Choisir la forme juridique de son entreprise
Quatre critères tranchent la question, et la fiscalité n'est pas le premier.
Le choix d'une forme juridique est presque toujours présenté par la fiscalité. C'est un mauvais point de départ : les régimes fiscaux changent et se choisissent parfois séparément, tandis que la structure engage durablement le patrimoine de celui qui entreprend.
Quatre critères tranchent la question dans la pratique, et ils se posent dans cet ordre.
Cette page décrit un cadre général et ne remplace pas l'accompagnement d'un notaire et d'un expert-comptable, qui interviennent sur des aspects complémentaires.
Les formes courantes
| Forme | Ce qui la caractérise |
|---|---|
| Entreprise individuelle | pas de personne morale, patrimoine professionnel séparé par la loi |
| SARL / EURL | société de personnes dans son esprit, cadre légal détaillé |
| SAS / SASU | grande liberté statutaire, gouvernance sur mesure |
| Société civile | activité civile, notamment immobilière ; responsabilité indéfinie des associés |
La dernière ligne mérite une attention particulière : dans une société civile, les associés répondent des dettes sociales sur leur patrimoine personnel, ce qui la distingue radicalement des formes commerciales.
Les quatre critères, dans l'ordre
- La protection du patrimoine personnel : responsabilité limitée ou non, et exposition du logement
- Le nombre et l'entrée d'associés : seul aujourd'hui, à plusieurs demain, avec quelle liberté d'agrément
- La nature de l'activité : civile ou commerciale, ce qui ferme certaines formes
- Le régime social et fiscal du dirigeant, en dernier, parce qu'il est le plus modulable
Le premier critère est celui qui justifie l'intervention d'un notaire, et il déborde le droit des sociétés : voir le logement du couple face aux dettes d'un seul époux.
Ce que le régime matrimonial change
Un entrepreneur marié sous le régime légal engage des biens communs, et les parts acquises avec des fonds communs sont communes. Le choix du régime est donc une décision d'entreprise autant que de couple.
C'est le point que les créateurs découvrent le plus tard : voir créer une société marié en communauté et changer ou aménager son régime matrimonial.
Ce que le notaire apporte
Il rédige les statuts lorsqu'un apport en nature le justifie, reçoit l'apport d'un immeuble ou d'un fonds, traite les garanties consenties sur le patrimoine personnel, et articule la structure avec le régime matrimonial et la transmission future.
Il n'établit pas les comptes ni les déclarations sociales, qui relèvent de l'expert-comptable. Nos pages Entreprise et rural traitent la reprise dans reprendre un commerce.
Frequently asked questions
La SAS est-elle toujours préférable à la SARL ?
Non. La SAS offre une grande liberté statutaire, utile quand la gouvernance doit être organisée finement ; la SARL offre un cadre légal fourni, rassurant quand on veut peu rédiger. Le régime social du dirigeant diffère aussi.
L'entreprise individuelle protège-t-elle le patrimoine ?

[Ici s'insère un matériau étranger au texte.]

theorem witness_FetchTestsAlignmentThenRange :
    (0x10002#64).toNat % 4 ≠ 0 ∧
    ((0x10010#64).toNat % 4 = 0 ∧ fourWords.code.length ≤ (0x10010#64 - fourWords.codeBase).toNat / 4) ∧
    (fourWords.code[(0x1000C#64 - fourWords.codeBase).toNat / 4]? = some 0x73 ∧ decodeWord 0x73 = some .ecall) ∧
    (fourWords.codeBase.toNat + 4 * fourWords.code.length ≤ 2 ^ 64 ∧ (0xFFFC#64).toNat < fourWords.codeBase.toNat) := by
  decide

theorem witness_StepRunsTheFetchedRecord :
    let s := { State.reset with launch := fourWords, pc := 0x1000C }
    s.status = .running ∧ s.pc.toNat % 4 = 0 ∧
    s.launch.code[(s.pc - s.launch.codeBase).toNat / 4]? = some 0x73 ∧ decodeWord 0x73 = some .ecall := by decide

theorem witness_StepTakesTheFetchFault :
    let s := { State.reset with launch := fourWords, pc := 0x10002 }
    let t := { State.reset with launch := fourWords, pc := 0x10010 }
    (s.status = .running ∧ s.pc.toNat % 4 ≠ 0) ∧
    (t.status = .running ∧ t.pc.toNat % 4 = 0 ∧ t.launch.code.length ≤ (t.pc - t.launch.codeBase).toNat / 4) := by
  decide

theorem witness_IllegalWordRaisesWhenFetched :
    (let s := loaded 0x00100073 []
     s.status = .running ∧ s.pc.toNat % 4 = 0 ∧
     s.launch.code[(s.pc - s.launch.codeBase).toNat / 4]? = some 0x00100073) ∧
    ∀ op : Opcode, 0x00100073#32 &&& op.mask ≠ op.pattern := by
  refine ⟨by decide, fun op => ?_⟩
  cases op <;> decide

theorem witness_CoreStepsExactlyWhileRunning :
    (bench []).status = .running ∧ ({ bench [] with status := .halted } : State).status ≠ .running ∧
    ({ bench [] with status := .faulted } : State).status ≠ .running := by decide

theorem witness_PlacedWordIsRunNext :
    decodeWord 0x00000073 = some .ecall ∧ (bench []).status = .running ∧ (bench []).pc.toNat % 4 = 0 := by decide

theorem witness_RegisterZeroIsHardWired : (31#5 : RegId) ≠ 0#5 := by decide

theorem witness_AdvancePcWrapsAndStaysAligned :
    (bench [] 0xFFFFFFFFFFFFFFFC).pc = 0xFFFFFFFFFFFFFFFC ∧ (bench [] 0xFFFFFFFFFFFFFFFC).pc.toNat % 4 = 0 := by decide

theorem witness_JumpPcNeedsAlignedTarget : (0xFFFFFFFFFFFFFFFC#64).toNat % 4 = 0 ∧ (0x10002#64).toNat % 4 ≠ 0 := by decide

/-- The highest word, the first address outside, and an address misaligned and outside at once. -/
theorem witness_MemReadTestsThenReadsLittleEndian :
    ((0x3FF8#64).toNat % 8 = 0 ∧ (0x3FF8#64).toNat < (bench []).launch.memBytes) ∧
    ((0x4000#64).toNat % 8 = 0 ∧ (bench []).launch.memBytes ≤ (0x4000#64).toNat) ∧ (0x4004#64).toNat % 8 ≠ 0 := by decide

theorem witness_MemWriteReplacesOneWord :
    ((0#64).toNat % 8 = 0 ∧ (0#64).toNat < (bench []).launch.memBytes) ∧
    ((0xFFFFFFFFFFFFFFF8#64).toNat % 8 = 0 ∧ (bench []).launch.memBytes ≤ (0xFFFFFFFFFFFFFFF8#64).toNat) ∧
    (0x3FFC#64).toNat % 8 ≠ 0 := by decide

/-- The same address, and the one just above it. -/
theorem witness_LoadSeesTheLastStore :
    let s := bench [(2, 0x3FF0), (5, 7)]
    ∃ t, exec (.sd 2 5 0) s = .next t ∧ t.status = .running ∧ (6#5 : RegId) ≠ 0#5 ∧
      ((s.readReg 2 + 0).toNat % 8 = 0 ∧ (s.readReg 2 + 0).toNat < s.launch.memBytes ∧
        s.readReg 2 + 0 = s.readReg 2 + 0) ∧
      ((s.readReg 2 + 8).toNat % 8 = 0 ∧ (s.readReg 2 + 8).toNat < s.launch.memBytes ∧
        s.readReg 2 + 8 ≠ s.readReg 2 + 0) :=
  ⟨_, rfl, by decide⟩

theorem witness_LuiWritesUpperImmediate :
    0x800002B7#32 &&& 0x0000007F = 0x00000037 ∧
    (0x80000#64).extractLsb' 0 20 = (-0x80000#64).extractLsb' 0 20 ∧ immFits20 (-0x80000#64) := by decide

theorem witness_JalLinksAndJumps :
    0x018000EF#32 &&& 0x0000007F = 0x0000006F ∧ ((bench [] 0x10020).pc + 24).toNat % 4 = 0 ∧
    ((bench []).pc + 1048574).toNat % 4 ≠ 0 := by decide

theorem witness_JalrLinksAndJumps :
    0x00008067#32 &&& 0x0000707F = 0x00000067 ∧ ((bench []).readReg 0 + (-4)).toNat % 4 = 0 ∧
    ((bench [(5, 0x10010)]).readReg 5 + 1).toNat % 4 ≠ 0 := by decide

theorem witness_BeqBranchesOnEquality :
    let s := bench [(6, 11), (7, 11), (8, 0x10000000B)]
    0x00730863#32 &&& 0x0000707F = 0x00000063 ∧
    (s.readReg 6 = s.readReg 7 ∧ (s.pc + 16).toNat % 4 = 0) ∧ s.readReg 6 ≠ s.readReg 8 ∧
    (s.readReg 6 = s.readReg 7 ∧ (s.pc + 4094).toNat % 4 ≠ 0) := by decide

/-- Sections 2.3: the last word, the first address outside, a wrapped address, a misaligned one. -/
theorem witness_LdLoadsTheWord :
    let s := bench [(6, 0x4000)]
    0x0085B283#32 &&& 0x0000707F = 0x00003003 ∧
    ((s.readReg 6 + (-8)).toNat % 8 = 0 ∧ (s.readReg 6 + (-8)).toNat < s.launch.memBytes) ∧
    (s.readReg 6 + 4).toNat % 8 ≠ 0 ∧
    ((s.readReg 6 + 0).toNat % 8 = 0 ∧ s.launch.memBytes ≤ (s.readReg 6 + 0).toNat) ∧
    ((s.readReg 0 + (-8)).toNat % 8 = 0 ∧ s.launch.memBytes ≤ (s.readReg 0 + (-8)).toNat) := by decide

theorem witness_SdStoresTheWord :
    let s := bench [(6, 0x4000)]
    0xFE513C23#32 &&& 0x0000707F = 0x00003023 ∧
    ((s.readReg 6 + (-8)).toNat % 8 = 0 ∧ (s.readReg 6 + (-8)).toNat < s.launch.memBytes) ∧
    (s.readReg 6 + 4).toNat % 8 ≠ 0 ∧
    ((s.readReg 6 + 0).toNat % 8 = 0 ∧ s.launch.memBytes ≤ (s.readReg 6 + 0).toNat) := by decide

/-- For Addi, Add, Sub, Sltu and Mul, whose one hypothesis is on the word. -/
theorem witness_register_words :
    0x00500513#32 &&& 0x0000707F = 0x00000013 ∧ 0x006282B3#32 &&& 0xFE00707F = 0x00000033 ∧
    0x40628533#32 &&& 0xFE00707F = 0x40000033 ∧ 0x005336B3#32 &&& 0xFE00707F = 0x00003033 ∧
    0x02650633#32 &&& 0xFE00707F = 0x02000033 := by decide

theorem witness_DivuWritesQuotient :
    0x0262D533#32 &&& 0xFE00707F = 0x02005033 ∧ (bench [(6, 1)]).readReg 6 ≠ 0#64 ∧ (bench []).readReg 0 = 0#64 := by decide

theorem witness_RemuWritesRemainder :
    0x0262F5B3#32 &&& 0xFE00707F = 0x02007033 ∧ (bench [(6, 1)]).readReg 6 ≠ 0#64 ∧ (bench []).readReg 0 = 0#64 := by decide

theorem witness_SubUndoesAdd : (7#5 : RegId) ≠ 0#5 ∧ (7#5 : RegId) ≠ 6#5 := by decide

theorem witness_QuotientAndRemainderRebuildDividend :
    (10#5 : RegId) ≠ 0#5 ∧ (11#5 : RegId) ≠ 0#5 ∧ (10#5 : RegId) ≠ 11#5 ∧ (10#5 : RegId) ≠ 5#5 ∧ (10#5 : RegId) ≠ 6#5 ∧
    (bench [(5, 0xFFFFFFFFFFFFFFFF), (6, 10)]).readReg 6 ≠ 0#64 := by decide

theorem witness_ExitHaltsWithA0 :
    let s := bench [(17, 93)]
    s.a7 = s.launch.params.sysExit := by decide

/-- An empty Write from a misaligned buffer, and one that ends at the last byte of memory. -/
theorem witness_WriteAppendsTheBuffer :
    (let s := bench [(17, 64), (10, 1), (11, 0x1004)]
     Params.wf s.launch.params = true ∧ s.a7 = s.launch.params.sysWrite ∧ s.a0 = 1#64 ∧
     ∀ i, 8 * i < s.a2.toNat → ChunkReadable s i) ∧
    (let s := bench [(17, 64), (10, 1), (11, 0x3FF8), (12, 8)]
     Params.wf s.launch.params = true ∧ s.a7 = s.launch.params.sysWrite ∧ s.a0 = 1#64 ∧
     ∀ i, 8 * i < s.a2.toNat → ChunkReadable s i) := by
  refine ⟨⟨by decide, by decide, by decide, fun i hi => ?_⟩, by decide, by decide, by decide, fun i hi => ?_⟩
  · exact absurd hi (Nat.not_lt_zero _)
  · have h : i = 0 := by
      have : (bench [(17, 64), (10, 1), (11, 0x3FF8), (12, 8)]).a2.toNat = 8 := by decide
      omega
    subst h; exact ⟨by decide, by decide⟩

/-- Another descriptor; a first chunk misaligned; a second chunk out of range. -/
theorem witness_WriteRaisesInOrder :
    (let s := bench [(17, 64), (10, 2)]
     Params.wf s.launch.params = true ∧ s.a7 = s.launch.params.sysWrite ∧ s.a0 ≠ 1#64) ∧
    (let s := bench [(17, 64), (10, 1), (11, 0x1004), (12, 1)]
     s.a7 = s.launch.params.sysWrite ∧ s.a0 = 1#64 ∧ 8 * 0 < s.a2.toNat ∧ ¬ (chunkAddr s 0).toNat % 8 = 0) ∧
    (let s := bench [(17, 64), (10, 1), (11, 0x3FF8), (12, 9)]
     s.a7 = s.launch.params.sysWrite ∧ s.a0 = 1#64 ∧ 8 * 1 < s.a2.toNat ∧
     ((chunkAddr s 0).toNat % 8 = 0 ∧ (chunkAddr s 0).toNat < s.launch.memBytes) ∧
     (chunkAddr s 1).toNat % 8 = 0 ∧ ¬ (chunkAddr s 1).toNat < s.launch.memBytes) := by decide

/-- Equal to the break, the last address below sp, sp itself, below the break, misaligned (E4). -/
theorem witness_BrkMovesBreakWithinBounds :
    let s (req : Word) := bench [(17, 214), (10, req), (2, 0x3FE8)]
    let inside (t : State) := t.programBreak.toNat ≤ t.a0.toNat ∧ t.a0.toNat < t.sp.toNat
    Params.wf (s 0).launch.params = true ∧ (s 0).a7 = (s 0).launch.params.sysBrk ∧
    ((s 0x2000).a0.toNat % 8 = 0 ∧ inside (s 0x2000)) ∧ ((s 0x3FE0).a0.toNat % 8 = 0 ∧ inside (s 0x3FE0)) ∧
    ((s 0x3FE8).a0.toNat % 8 = 0 ∧ ¬ inside (s 0x3FE8)) ∧ ((s 0x1FF8).a0.toNat % 8 = 0 ∧ ¬ inside (s 0x1FF8)) ∧
    (s 0x2004).a0.toNat % 8 ≠ 0 := by decide

theorem witness_ReadAndOpenatAreUnsupported :
    let s := bench [(17, 63)]
    let t := bench [(17, 56)]
    Params.wf s.launch.params = true ∧ s.a7 = s.launch.params.sysRead ∧ t.a7 = t.launch.params.sysOpenat := by decide

theorem witness_OtherCallNumbersAreUnknown :
    let s := bench [(17, 0x10000005D)]
    s.a7 ≠ s.launch.params.sysExit ∧ s.a7 ≠ s.launch.params.sysWrite ∧ s.a7 ≠ s.launch.params.sysBrk ∧
    s.a7 ≠ s.launch.params.sysRead ∧ s.a7 ≠ s.launch.params.sysOpenat := by decide

/-- An Exit, and a Write of no bytes. -/
theorem witness_CallsKeepTheRest :
    (∃ t, exec .ecall (bench [(17, 93)]) = .next t ∧ t.status ≠ .faulted ∧
      (bench [(17, 93)]).a7 = (bench [(17, 93)]).launch.params.sysExit ∧
      (bench [(17, 93)]).a7 ≠ (bench [(17, 93)]).launch.params.sysBrk ∧
      (bench [(17, 93)]).a7 ≠ (bench [(17, 93)]).launch.params.sysWrite) ∧
    ∃ t, exec .ecall (bench [(17, 64), (10, 1)]) = .next t ∧ t.status ≠ .faulted :=
  ⟨⟨_, rfl, by decide⟩, _, rfl, by decide⟩

theorem witness_OnlyDestinationsChange :
    ∃ t, exec (.add 5 6 7) (bench [(6, 1)]) = .next t ∧ t.status ≠ .faulted ∧
      (4#5 : RegId) ∉ destRegs (.add 5 6 7) (bench [(6, 1)]) := ⟨_, rfl, by decide⟩

theorem witness_OnlySourcesAreRead :
    (4#5 : RegId) ∉ sourceRegs (.add 5 6 7) (bench []) ∧ (4#5 : RegId) ∉ destRegs (.add 5 6 7) (bench []) ∧
    (4#5 : RegId) ∉ sourceRegs .ecall (bench [(17, 214)]) ∧ (4#5 : RegId) ∉ destRegs .ecall (bench [(17, 214)]) ∧
    ∃ t, exec (.add 5 6 7) (bench []) = .next t ∧ t.status ≠ .faulted :=
  ⟨by decide, by decide, by decide, by decide, _, rfl, by decide⟩

theorem witness_PcAdvancesOrIsSet :
    ∃ t, exec (.jal 1 24) (bench []) = .next t ∧ t.status ≠ .faulted ∧ (bench []).pc.toNat % 4 = 0 := ⟨_, rfl, by decide⟩

theorem witness_OnlyExitHalts :
    ∃ t, step (loaded 0x73 [(17, 93)]) = .next t ∧ t.status = .halted := ⟨_, rfl, by decide⟩

theorem witness_LaunchAndCodeStoreAreConstant : ∃ t, step (loaded 0x13 []) = .next t := ⟨_, rfl⟩

theorem witness_OnlySdChangesMemory :
    ∃ t, step (loaded 0x81FFB023 [(31, 0x1800)]) = .next t ∧ t.status ≠ .faulted ∧
      t.mem.readByte 0x1001 ≠ (loaded 0x81FFB023 [(31, 0x1800)]).mem.readByte 0x1001 := ⟨_, rfl, by decide⟩

theorem witness_OnlyWriteExtendsStdout :
    let s := loaded 0x73 [(17, 64), (10, 1), (11, 0x1000), (12, 1)]
    ∃ t, step s = .next t ∧ t.stdout ≠ s.stdout := ⟨_, rfl, by decide⟩

theorem witness_OnlyBrkMovesBreakUpward :
    let s := loaded 0x73 [(17, 214), (10, 0x2010), (2, 0x3FE8)]
    ∃ t, step s = .next t ∧ t.status ≠ .faulted ∧ t.programBreak ≠ s.programBreak := ⟨_, rfl, by decide⟩

theorem witness_FreeValuesReachNothingElse :
    ∃ t, exec (.addi 5 0 1) (bench []) = .next t ∧ t.status ≠ .faulted := ⟨_, rfl, by decide⟩

/-- A state in each status, and two states the host cannot tell apart though both latches and the rest differ. -/
theorem witness_HostSeesOnlyStatusAndOutput :
    let s := bench []
    let t := { bench [(5, 1)] 0x20000 [(0, 1)] with exitCode := 7, faultCause := ⟨.divideByZero, 0⟩ }
    s.status = .running ∧ ({ s with status := .halted } : State).status = .halted ∧ (s.raise ⟨.divideByZero, 0⟩).status = .faulted ∧
    t ≠ s ∧ hostView t = hostView s := by decide

/-- A state inside a run, about to store. -/
theorem witness_StepKeepsInvariant :
    let s := { loaded 0x81FFB023 [(31, 0x1800)] with programBreak := 0x2000 }
    s.Inv ∧ ∃ t, step s = .next t :=
  ⟨⟨by decide, by decide, by decide, by decide, by decide, by decide⟩, _, rfl⟩

/-- Launches of 2.8, the second with its break exactly at data_end. -/
theorem witness_WellFormedLaunchBoots :
    Launch.wf twoArguments = true ∧
    Launch.wf { Launch.default with memBytes := 4096 + 24, dataBase := 4088, data := [7] } = true := by decide

theorem witness_BootSetsControlState : Launch.wf twoArguments = true ∧ ∃ s, boot twoArguments = .next s := ⟨by decide, _, rfl⟩

theorem witness_BootLaysOutMemory :
    let l := { twoArguments with dataBase := 8, data := [7] }
    Launch.wf l = true ∧ (∃ s, boot l = .next s) ∧ l.data[0]? = some 7 ∧ 0 < l.argv.length ∧
    l.argv[1]? = some [0x31, 0x32, 0x33, 0x34, 0x35, 0x36, 0x37, 0x38] ∧
    (0 < l.dataBase.toNat ∨ l.dataEnd ≤ 0) ∧ 0 < initialSp l := ⟨by decide, ⟨_, rfl⟩, by decide⟩

/-- Each premise of R183 broken alone: (a), (b), (c), (e), (f), and R6's on the parameters. -/
theorem witness_IllFormedLaunchIsRefused :
    Launch.wf { Launch.default with memBytes := 4092 } = false ∧
    Launch.wf { Launch.default with codeBase := 0x10002 } = false ∧
    Launch.wf { Launch.default with codeBase := 0xFFFFFFFFFFFFFFFC, code := [0x13, 0x13] } = false ∧
    Launch.wf { Launch.default with dataBase := 4 } = false ∧
    Launch.wf { Launch.default with dataBase := 4088, data := [1, 2] } = false ∧
    Launch.wf { Launch.default with memBytes := 16 } = false ∧
    Launch.wf { Launch.default with dataBase := 0x100, data := [1] } = false ∧
    Launch.wf { Launch.default with params := { regA0 := 2 } } = false ∧
    Launch.wf { Launch.default with params := { sysRead := 93 } } = false := by decide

La loi a séparé le patrimoine professionnel du patrimoine personnel de l'entrepreneur individuel. Cette séparation a des limites, notamment lorsqu'une garantie personnelle a été consentie à une banque.
Faut-il un notaire pour créer une société ?
Ce n'est pas obligatoire dans tous les cas, mais son intervention est requise pour l'apport d'un immeuble et vivement utile dès que le patrimoine familial est en jeu.
Peut-on changer de forme plus tard ?
Oui, la transformation est possible et courante. Elle a un coût et des conséquences fiscales, ce qui incite à ne pas choisir la forme la plus simple par défaut si la croissance est prévisible.
La société civile convient-elle à une activité commerciale ?
Non. Son objet doit être civil, et une activité commerciale exercée sous cette forme expose à une requalification. Pour un patrimoine immobilier, elle est en revanche l'outil habituel.